Gallaecimonas

Scientific classification
- Domain: Bacteria
- Kingdom: Pseudomonadati
- Phylum: Pseudomonadota
- Class: Gammaproteobacteria
- Order: Enterobacterales
- Family: Gallaecimonadaceae Chuvochina et al. 2024
- Genus: Gallaecimonas Rodríguez-Blanco et al. 2010
- Species: Gallaecimonas pentaromativorans Gallaecimonas xiamenensis

= Gallaecimonas =

Genus of bacteria

Gallaecimonas is a genus of bacteria that was first described in 2010 with the isolation of Gallaecimonas pentaromativorans by Rodríguez Blanco et al. from intertidal sediments of the ria of Corcubión (Galicia, Spain). It is a Gram-negative, rod-shaped, halotolerant bacterium in the class Gammaproteobacteria. It can degrade high molecular mass polycyclic aromatic hydrocarbons of 4 and 5 rings. The 16S rRNA gene sequences of the type strain CEE_131(T) proved to be distantly related to those of Rheinheimera and Serratia. Its G+C content was 41.7 mol%. Gallaecimonas pentaromativorans strain 10A that was isolated from a Pacific oyster during a mass mortality event in British Columbia (BC), Canada. It has a circular genome of 4,322,156 bp with 3,928 protein-coding sequences, including pathways putatively involved in degradation of xenobiotic compounds including polycyclic aromatic hydrocarbons. Mining of publicly available databases demonstrated that members of the genus are globally widespread in freshwater and marine environments.

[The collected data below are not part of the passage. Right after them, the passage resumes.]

/-- O47. A WRC of charter units to an EMPTY context stores the units that are new and answers OK; one that breaks the unit
rules answers NACK_ADDRESS, one to a context that is not EMPTY NACK_ACCESS. The unit that completes LENGTH has the charter
judged: CHARTERED with the SHA3-256 digest of its bytes when every check passes, else EMPTY with the first failing check in
CAUSE. A key release is open to WRC by endpoints of its own context only; the unit that completes it has it judged: refused
with REL_CAUSE and the old keys kept, or its keys taken and sent to the charter's other Azards; its bytes are not kept.
Released keys that an Azard of the charter sends are taken; a restored position from the root is taken by a QUIESCED
context. The step root keeps a node's note for a step that has no receipt yet, and drops one that has. The identity chain is
readable at its offset. (R215, R333, R334, R336, R340, R343, R344, R346) -/
def Obligations.CharterAndKeyReleaseLoading : Prop :=
  (∀ (rq : Req) (n : Fin 16) (off len : Nat) (data : Bytes) (s : State), s.opened rq = true → off < 2 ^ 32 →
    ((s.ctx n).life.st ≠ .empty → exec (.charterWrc rq .wrc (2 ^ 40 + n * 2 ^ 36 + off) len data) s =
      .next (s.begin.answer rq .nackAccess)) ∧
    ((s.ctx n).life.st = .empty → unitsOk off data.length ((s.ctx n).life.length.getD charterMax) = false →
      exec (.charterWrc rq .wrc (2 ^ 40 + n * 2 ^ 36 + off) len data) s = .next (s.begin.answer rq .nackAddress)) ∧
    ((s.ctx n).life.st = .empty → (s.ctx n).life.length = none → 256 ≤ off → (s.ctx n).life.units.contains 0 = false →
      unitsOk off data.length charterMax = true →
      ∃ t, exec (.charterWrc rq .wrc (2 ^ 40 + n * 2 ^ 36 + off) len data) s = .next t ∧ t.answeredOnly s rq .ok ∧
        (t.ctx n).life.st = .empty ∧ t.otherCtxs s n ∧ t.mir = s.mir ∧
        (∀ u, u ∈ (t.ctx n).life.units ↔ (u ∈ (s.ctx n).life.units ∨ u ∈ unitsOf off data.length) ∧ 256 * u < charterMax) ∧
        ∀ a, (t.ctx n).life.bytes.byte a = if off ≤ a ∧ a < off + data.length ∧ a / 256 ∉ (s.ctx n).life.units
          then data.getD (a - off) 0 else (s.ctx n).life.bytes.byte a) ∧
    (∀ b, (s.ctx n).life.st = .empty → (s.ctx n).life.length = some b → unitsOk off data.length b = true → data ≠ [] →
      (∀ u ∈ unitsOf off data.length, u ∉ (s.ctx n).life.units) →
      State.unitsBytes (((s.ctx n).life.units ++ unitsOf off data.length).filter fun u => decide (256 * u < b)) b = b →
      ∃ t, exec (.charterWrc rq .wrc (2 ^ 40 + n * 2 ^ 36 + off) len data) s = .next t ∧ t.answeredOnly s rq .ok ∧
        t.otherCtxs s n ∧ t.mir = s.mir ∧
        (∀ a, (t.ctx n).life.bytes.byte a = if off ≤ a ∧ a < off + data.length
          then data.getD (a - off) 0 else (s.ctx n).life.bytes.byte a) ∧
        (if s.charterCause n (t.ctx n).life.bytes b = 0 then (t.ctx n).life.st = .chartered ∧
            (t.ctx n).life.digest = hash256 ((t.ctx n).life.bytes.read 0 b) ∧
            (t.ctx n).life.charter = parseCharter (t.ctx n).life.bytes
          else (t.ctx n).life.st = .empty ∧
            (t.ctx n).life.cause = BitVec.ofNat 4 (s.charterCause n (t.ctx n).life.bytes b)))) ∧
  (∀ (rq : Req) (op : OpCode) (n : Fin 16) (off : Nat) (data : Bytes) (s : State), s.reachesByPort rq = true →
    (s.endpoint rq = false ∨ rq.ctx ≠ n ∨ op ≠ .wrc) →
    exec (.keyRelease rq op n off data) s = .next (s.begin.answer rq .nackAccess)) ∧
  (∀ (rq : Req) (n : Fin 16) (off b : Nat) (data : Bytes) (s : State), s.reachesByPort rq = true → s.endpoint rq = true →
    rq.ctx = n → off < 2 ^ 32 → 256 ≤ off → (s.ctx n).life.relUnits.contains 0 = true → (s.ctx n).life.relBytes.le 8 4 = b →
    State.releaseLength 1 ≤ b → b ≤ State.releaseLength 255 → unitsOk off data.length b = true → (s.ctx n).esc.rstState ≠ 1 →
    (∀ u ∈ unitsOf off data.length, u ∉ (s.ctx n).life.relUnits) →
    State.unitsBytes (((s.ctx n).life.relUnits ++ unitsOf off data.length).filter fun u => decide (256 * u < b)) b = b →
    ∃ t m, exec (.keyRelease rq .wrc n off data) s = .next t ∧ t.answeredOnly s rq .ok ∧ (t.ctx n).life.relBytes = [] ∧
      (t.ctx n).life.relUnits = [] ∧ t.otherCtxs s n ∧ t.mir = s.mir ∧
      (∀ a, a < b → Mem.byte m a = if off ≤ a ∧ a < off + data.length then data.getD (a - off) 0
        else (s.ctx n).life.relBytes.byte a) ∧
      (match s.judgeRelease n m b with
        | .error c => (t.ctx n).life.relCause = BitVec.ofNat 4 c ∧ (t.ctx n).life.relKeys = (s.ctx n).life.relKeys ∧ t.sent = []
        | .ok ks => (t.ctx n).life.relKeys = ks ∧ (t.ctx n).life.relKeysN = BitVec.ofNat 16 ks.length ∧
          (t.ctx n).life.relSeq = BitVec.ofNat 64 (m.le 0x38 8) ∧
          t.sent.map (fun x => x.dest) = (s.charterAzards n).map (fun z => .node rq.ctx z))) ∧
  (∀ (rq : Req) (m : RestoreDist) (s : State), s.reaches rq false = true →
    (m.release = true → (s.ctx rq.ctx).life.st ≠ .empty → (s.ctx rq.ctx).life.st ≠ .wiping →
      (s.charterAzards rq.ctx).contains rq.source = true →
      ∃ t, exec (.restoreDistReceived rq m) s = .next t ∧ t.answeredOnly s rq .ok ∧ (t.ctx rq.ctx).life.relKeys = m.keys ∧
        (t.ctx rq.ctx).step = (s.ctx rq.ctx).step ∧ t.otherCtxs s rq.ctx) ∧
    (m.release = false → (s.ctx rq.ctx).life.st = .quiesced → rq.source = (s.ctx rq.ctx).clr.root →
      ∃ t, exec (.restoreDistReceived rq m) s = .next t ∧ t.answeredOnly s rq .ok ∧
        (t.ctx rq.ctx).step.released = m.step ∧ (t.ctx rq.ctx).step.voted = m.step ∧ (t.ctx rq.ctx).step.baseStep = m.step ∧
        (t.ctx rq.ctx).step.restored = m.plain ∧ (t.ctx rq.ctx).esc.rstSeq = m.seq ∧ (t.ctx rq.ctx).esc.rstStep = m.step ∧
        (t.ctx rq.ctx).esc.rstKeys = m.keys ∧ (t.ctx rq.ctx).life = (s.ctx rq.ctx).life ∧ t.otherCtxs s rq.ctx ∧ t.mir = s.mir) ∧
    (m.release = false → ((s.ctx rq.ctx).life.st ≠ .quiesced ∨ rq.source ≠ (s.ctx rq.ctx).clr.root) →
      exec (.restoreDistReceived rq m) s = .next (s.begin.answer rq .ok))) ∧
  (∀ (rq : Req) (step : Word) (roots : VoteRoots) (z : BitVec 16) (s : State), s.reaches rq false = true →
    (s.ctx rq.ctx).life.stepRoot = true → (s.ctx rq.ctx).clr.azards.contains rq.source = true →
    z ∈ (s.ctx rq.ctx).clr.azards → z ≠ rq.source → (∀ v ∈ (s.ctx rq.ctx).life.notes, v.node ≠ z) →
    ∃ t, exec (.voteNoteReceived rq step roots) s = .next t ∧ t.answeredOnly s rq .ok ∧ t.otherCtxs s rq.ctx ∧
      (t.ctx rq.ctx).life.notes = (if step.toNat ≤ (s.ctx rq.ctx).life.issued.toNat then (s.ctx rq.ctx).life.notes
        else ((s.ctx rq.ctx).life.notes.filter fun x => !(x.node = rq.source && x.step = step)) ++
          [{ node := rq.source, step := step, roots := roots.roots, included := roots.included }]) ∧
      (t.ctx rq.ctx).life.receipts = (s.ctx rq.ctx).life.receipts) ∧
  (∀ (rq : Req) (off len : Nat) (data : Bytes) (s : State), s.opened rq = true → off < 0x10000 →
    let chain := natLe 4 s.sec.identityChain.length ++ natLe 4 0 ++ s.sec.identityChain
    off + len ≤ chain.length →
    exec (.charterWrc rq .rd (3 * 2 ^ 40 + off) len data) s = .next (s.begin.answer rq .ok 0 ((chain.drop off).take len)))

This bacterial ability to degrade high mass polycyclic aromatic compounds is interesting because these compounds are common pollutants spilled in the environment by human activities and tend to accumulate and persist adsorbed to the organic fraction of sediments. Many of those containing 4 to 6 rings are mutagenic, cancerogenic or teratogenic.

The genus name comes from the ancient Latin name of Galicia, Gallaecia, and monas, "monad", and the term pentaromativorans (pent + aromati + vorans) refers to "degrading/devouring aromatic compounds with five rings".

In 2012, Jianning Wang et al. isolated the species Gallaecimonas xiamenensis from a crude oil degrading consortium of microorganisms found in Xiamen island (China). Phylogenetic analysis based on 16S rRNA gene sequences of the strain 3C-1-T indicated it was a member of Gallaecimonas. It is a Gram-negative, rod-shaped, motile bacterium incapable of nitrate reduction, with a G+C content of 61.3 mol%.